▶ [TASK BRIEF] Output exactly the lines that run from the top of the entries to the line holding "the ring is", including both of those lines.

▶ [SOURCE MATERIAL]
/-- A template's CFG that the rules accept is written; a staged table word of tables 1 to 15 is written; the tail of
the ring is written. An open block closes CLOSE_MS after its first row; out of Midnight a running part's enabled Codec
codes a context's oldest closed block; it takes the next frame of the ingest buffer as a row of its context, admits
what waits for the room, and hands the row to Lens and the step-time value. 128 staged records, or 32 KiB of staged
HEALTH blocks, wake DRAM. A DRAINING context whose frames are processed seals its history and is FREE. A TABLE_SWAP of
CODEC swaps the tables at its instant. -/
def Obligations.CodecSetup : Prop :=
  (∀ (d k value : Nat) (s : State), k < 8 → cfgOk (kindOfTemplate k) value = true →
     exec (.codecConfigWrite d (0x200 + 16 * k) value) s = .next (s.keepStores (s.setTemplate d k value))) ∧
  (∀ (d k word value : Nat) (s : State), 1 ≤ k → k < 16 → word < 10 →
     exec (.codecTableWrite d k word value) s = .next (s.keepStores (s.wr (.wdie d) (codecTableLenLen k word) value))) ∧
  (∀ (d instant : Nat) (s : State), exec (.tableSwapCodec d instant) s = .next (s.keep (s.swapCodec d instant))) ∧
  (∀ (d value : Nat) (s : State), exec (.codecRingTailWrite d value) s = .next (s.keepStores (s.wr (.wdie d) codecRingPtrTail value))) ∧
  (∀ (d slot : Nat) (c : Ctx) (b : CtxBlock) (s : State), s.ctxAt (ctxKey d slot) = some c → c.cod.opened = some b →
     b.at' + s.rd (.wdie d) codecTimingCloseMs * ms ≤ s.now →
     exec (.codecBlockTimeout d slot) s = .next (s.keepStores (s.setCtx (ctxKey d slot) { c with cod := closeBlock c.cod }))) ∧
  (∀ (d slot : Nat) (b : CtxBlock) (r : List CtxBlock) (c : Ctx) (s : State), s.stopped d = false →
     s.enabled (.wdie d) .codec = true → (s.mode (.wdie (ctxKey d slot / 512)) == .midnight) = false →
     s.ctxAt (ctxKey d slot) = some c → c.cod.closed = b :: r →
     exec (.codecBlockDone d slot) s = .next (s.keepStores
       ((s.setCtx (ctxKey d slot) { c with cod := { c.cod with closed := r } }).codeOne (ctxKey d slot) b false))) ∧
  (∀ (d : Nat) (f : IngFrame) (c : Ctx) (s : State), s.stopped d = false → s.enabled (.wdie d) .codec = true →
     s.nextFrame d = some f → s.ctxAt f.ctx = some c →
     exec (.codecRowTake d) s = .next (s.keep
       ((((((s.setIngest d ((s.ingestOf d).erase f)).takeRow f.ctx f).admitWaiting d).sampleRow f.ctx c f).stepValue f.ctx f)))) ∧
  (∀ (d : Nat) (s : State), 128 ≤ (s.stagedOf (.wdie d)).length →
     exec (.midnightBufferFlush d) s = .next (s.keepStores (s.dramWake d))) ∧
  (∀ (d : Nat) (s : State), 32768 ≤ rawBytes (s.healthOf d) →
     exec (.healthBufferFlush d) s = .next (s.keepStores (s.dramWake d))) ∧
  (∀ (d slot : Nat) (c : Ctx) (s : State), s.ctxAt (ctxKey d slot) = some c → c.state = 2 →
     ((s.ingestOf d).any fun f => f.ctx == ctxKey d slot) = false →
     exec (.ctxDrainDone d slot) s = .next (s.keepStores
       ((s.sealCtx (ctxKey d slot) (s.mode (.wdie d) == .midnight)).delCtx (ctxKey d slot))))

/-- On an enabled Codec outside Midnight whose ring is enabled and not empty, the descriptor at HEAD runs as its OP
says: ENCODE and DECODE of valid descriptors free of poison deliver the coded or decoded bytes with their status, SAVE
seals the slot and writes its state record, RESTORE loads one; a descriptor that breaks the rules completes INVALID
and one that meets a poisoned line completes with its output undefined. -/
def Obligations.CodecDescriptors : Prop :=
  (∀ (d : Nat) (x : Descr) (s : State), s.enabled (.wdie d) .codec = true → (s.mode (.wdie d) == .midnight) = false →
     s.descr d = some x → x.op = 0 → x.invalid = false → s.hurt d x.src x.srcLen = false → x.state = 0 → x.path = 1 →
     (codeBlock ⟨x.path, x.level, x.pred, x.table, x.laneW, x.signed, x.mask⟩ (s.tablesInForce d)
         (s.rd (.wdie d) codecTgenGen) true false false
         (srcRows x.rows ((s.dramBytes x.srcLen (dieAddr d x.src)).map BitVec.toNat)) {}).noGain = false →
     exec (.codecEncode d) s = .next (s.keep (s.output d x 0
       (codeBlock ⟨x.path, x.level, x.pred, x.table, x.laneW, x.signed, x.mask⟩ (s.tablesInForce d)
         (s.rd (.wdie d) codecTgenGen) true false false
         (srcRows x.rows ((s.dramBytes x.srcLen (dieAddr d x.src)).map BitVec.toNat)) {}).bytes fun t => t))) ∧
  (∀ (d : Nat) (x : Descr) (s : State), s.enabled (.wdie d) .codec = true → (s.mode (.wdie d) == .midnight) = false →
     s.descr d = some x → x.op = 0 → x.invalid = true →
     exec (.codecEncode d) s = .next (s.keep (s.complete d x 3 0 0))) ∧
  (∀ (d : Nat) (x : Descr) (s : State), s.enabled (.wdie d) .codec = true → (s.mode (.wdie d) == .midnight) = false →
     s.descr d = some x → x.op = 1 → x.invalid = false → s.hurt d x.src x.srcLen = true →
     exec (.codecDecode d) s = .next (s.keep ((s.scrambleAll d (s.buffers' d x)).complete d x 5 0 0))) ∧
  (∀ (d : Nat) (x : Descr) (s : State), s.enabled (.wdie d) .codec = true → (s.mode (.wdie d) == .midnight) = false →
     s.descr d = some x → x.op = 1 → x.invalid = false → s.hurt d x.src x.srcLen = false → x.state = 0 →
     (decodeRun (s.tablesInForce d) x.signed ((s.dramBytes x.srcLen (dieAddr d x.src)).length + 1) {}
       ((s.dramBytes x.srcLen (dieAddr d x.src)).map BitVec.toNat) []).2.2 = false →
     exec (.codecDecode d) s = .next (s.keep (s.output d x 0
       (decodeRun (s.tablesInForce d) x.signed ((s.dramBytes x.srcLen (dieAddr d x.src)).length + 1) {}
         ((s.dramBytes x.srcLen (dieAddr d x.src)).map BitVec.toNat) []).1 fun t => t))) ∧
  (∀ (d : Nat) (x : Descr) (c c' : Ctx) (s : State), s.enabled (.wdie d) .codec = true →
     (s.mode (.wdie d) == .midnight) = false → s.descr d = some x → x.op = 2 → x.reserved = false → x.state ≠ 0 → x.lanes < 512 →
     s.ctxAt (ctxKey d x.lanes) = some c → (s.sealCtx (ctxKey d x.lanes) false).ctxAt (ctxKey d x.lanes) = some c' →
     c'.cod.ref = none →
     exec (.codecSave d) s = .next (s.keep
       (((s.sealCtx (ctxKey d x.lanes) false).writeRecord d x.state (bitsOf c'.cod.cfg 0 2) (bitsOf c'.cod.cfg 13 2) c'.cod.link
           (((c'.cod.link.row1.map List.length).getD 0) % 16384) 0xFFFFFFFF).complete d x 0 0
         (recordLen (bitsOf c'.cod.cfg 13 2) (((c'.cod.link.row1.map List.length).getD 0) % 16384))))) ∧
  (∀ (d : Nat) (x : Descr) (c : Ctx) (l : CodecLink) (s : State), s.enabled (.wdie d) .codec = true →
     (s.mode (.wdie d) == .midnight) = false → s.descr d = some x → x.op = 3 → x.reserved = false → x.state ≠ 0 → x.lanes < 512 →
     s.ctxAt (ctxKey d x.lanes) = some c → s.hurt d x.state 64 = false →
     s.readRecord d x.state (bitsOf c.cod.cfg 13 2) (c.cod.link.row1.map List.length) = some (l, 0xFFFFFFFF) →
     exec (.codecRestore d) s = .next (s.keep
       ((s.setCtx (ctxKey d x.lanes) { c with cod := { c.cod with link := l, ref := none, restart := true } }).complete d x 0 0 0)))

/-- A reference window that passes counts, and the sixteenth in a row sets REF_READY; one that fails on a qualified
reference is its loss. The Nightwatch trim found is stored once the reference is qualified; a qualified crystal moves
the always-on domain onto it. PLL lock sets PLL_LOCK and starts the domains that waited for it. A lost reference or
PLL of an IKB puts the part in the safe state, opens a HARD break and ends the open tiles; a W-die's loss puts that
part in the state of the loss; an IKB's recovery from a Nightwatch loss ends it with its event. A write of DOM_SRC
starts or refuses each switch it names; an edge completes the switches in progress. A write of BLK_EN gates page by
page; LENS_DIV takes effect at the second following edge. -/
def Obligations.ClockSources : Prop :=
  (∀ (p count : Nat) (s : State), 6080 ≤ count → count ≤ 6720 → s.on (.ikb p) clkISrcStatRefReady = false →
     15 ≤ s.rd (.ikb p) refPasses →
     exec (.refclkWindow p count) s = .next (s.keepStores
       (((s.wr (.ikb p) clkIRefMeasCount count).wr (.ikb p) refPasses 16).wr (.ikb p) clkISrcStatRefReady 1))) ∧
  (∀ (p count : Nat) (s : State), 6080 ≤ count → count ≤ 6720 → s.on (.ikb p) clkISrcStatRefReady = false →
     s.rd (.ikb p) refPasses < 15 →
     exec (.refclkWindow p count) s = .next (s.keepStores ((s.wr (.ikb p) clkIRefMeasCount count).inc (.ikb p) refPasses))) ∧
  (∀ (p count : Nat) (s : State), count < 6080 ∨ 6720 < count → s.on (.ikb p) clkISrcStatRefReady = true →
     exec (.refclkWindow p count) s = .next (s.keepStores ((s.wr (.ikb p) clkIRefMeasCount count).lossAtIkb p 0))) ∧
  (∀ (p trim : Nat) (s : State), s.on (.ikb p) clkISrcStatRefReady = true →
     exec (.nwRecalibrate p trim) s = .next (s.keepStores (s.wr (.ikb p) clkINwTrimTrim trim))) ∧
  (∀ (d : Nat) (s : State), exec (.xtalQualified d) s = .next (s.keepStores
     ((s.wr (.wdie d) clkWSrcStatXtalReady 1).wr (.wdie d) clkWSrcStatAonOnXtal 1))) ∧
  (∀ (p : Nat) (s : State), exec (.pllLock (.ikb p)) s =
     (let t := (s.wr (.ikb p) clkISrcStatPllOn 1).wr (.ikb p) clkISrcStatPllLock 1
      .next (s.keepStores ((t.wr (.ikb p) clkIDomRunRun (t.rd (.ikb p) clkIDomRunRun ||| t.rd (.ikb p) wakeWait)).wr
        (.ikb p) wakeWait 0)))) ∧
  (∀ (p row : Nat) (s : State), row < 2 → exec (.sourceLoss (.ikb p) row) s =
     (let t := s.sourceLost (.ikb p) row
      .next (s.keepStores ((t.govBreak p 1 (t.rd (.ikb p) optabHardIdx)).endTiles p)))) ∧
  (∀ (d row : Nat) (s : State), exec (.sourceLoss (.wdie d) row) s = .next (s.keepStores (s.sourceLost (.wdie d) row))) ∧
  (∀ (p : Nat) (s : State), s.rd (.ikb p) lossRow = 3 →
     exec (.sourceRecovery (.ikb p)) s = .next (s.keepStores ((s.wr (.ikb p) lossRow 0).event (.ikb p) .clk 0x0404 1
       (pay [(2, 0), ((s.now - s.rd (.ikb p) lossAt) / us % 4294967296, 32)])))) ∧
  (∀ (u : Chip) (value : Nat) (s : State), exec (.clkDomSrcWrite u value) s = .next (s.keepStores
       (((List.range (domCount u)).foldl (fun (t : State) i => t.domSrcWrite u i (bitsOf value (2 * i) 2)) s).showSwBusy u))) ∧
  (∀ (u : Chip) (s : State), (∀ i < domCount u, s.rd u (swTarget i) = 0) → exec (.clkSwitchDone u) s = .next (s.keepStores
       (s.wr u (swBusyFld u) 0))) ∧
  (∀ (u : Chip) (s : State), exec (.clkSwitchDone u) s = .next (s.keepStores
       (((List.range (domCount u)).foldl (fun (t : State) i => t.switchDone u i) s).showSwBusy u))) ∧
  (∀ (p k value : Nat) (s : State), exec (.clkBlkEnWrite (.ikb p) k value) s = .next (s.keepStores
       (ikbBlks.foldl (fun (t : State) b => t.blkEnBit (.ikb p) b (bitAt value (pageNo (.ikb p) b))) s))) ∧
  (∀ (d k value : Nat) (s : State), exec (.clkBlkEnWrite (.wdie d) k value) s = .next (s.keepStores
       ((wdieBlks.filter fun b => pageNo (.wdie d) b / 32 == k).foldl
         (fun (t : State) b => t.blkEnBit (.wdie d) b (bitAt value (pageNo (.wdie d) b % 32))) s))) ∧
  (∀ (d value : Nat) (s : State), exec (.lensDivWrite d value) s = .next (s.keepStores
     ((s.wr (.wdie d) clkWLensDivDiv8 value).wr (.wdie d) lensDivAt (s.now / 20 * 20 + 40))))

▶ [RESULT OF THIS TASK]
/-- A template's CFG that the rules accept is written; a staged table word of tables 1 to 15 is written; the tail of
the ring is written. An open block closes CLOSE_MS after its first row; out of Midnight a running part's enabled Codec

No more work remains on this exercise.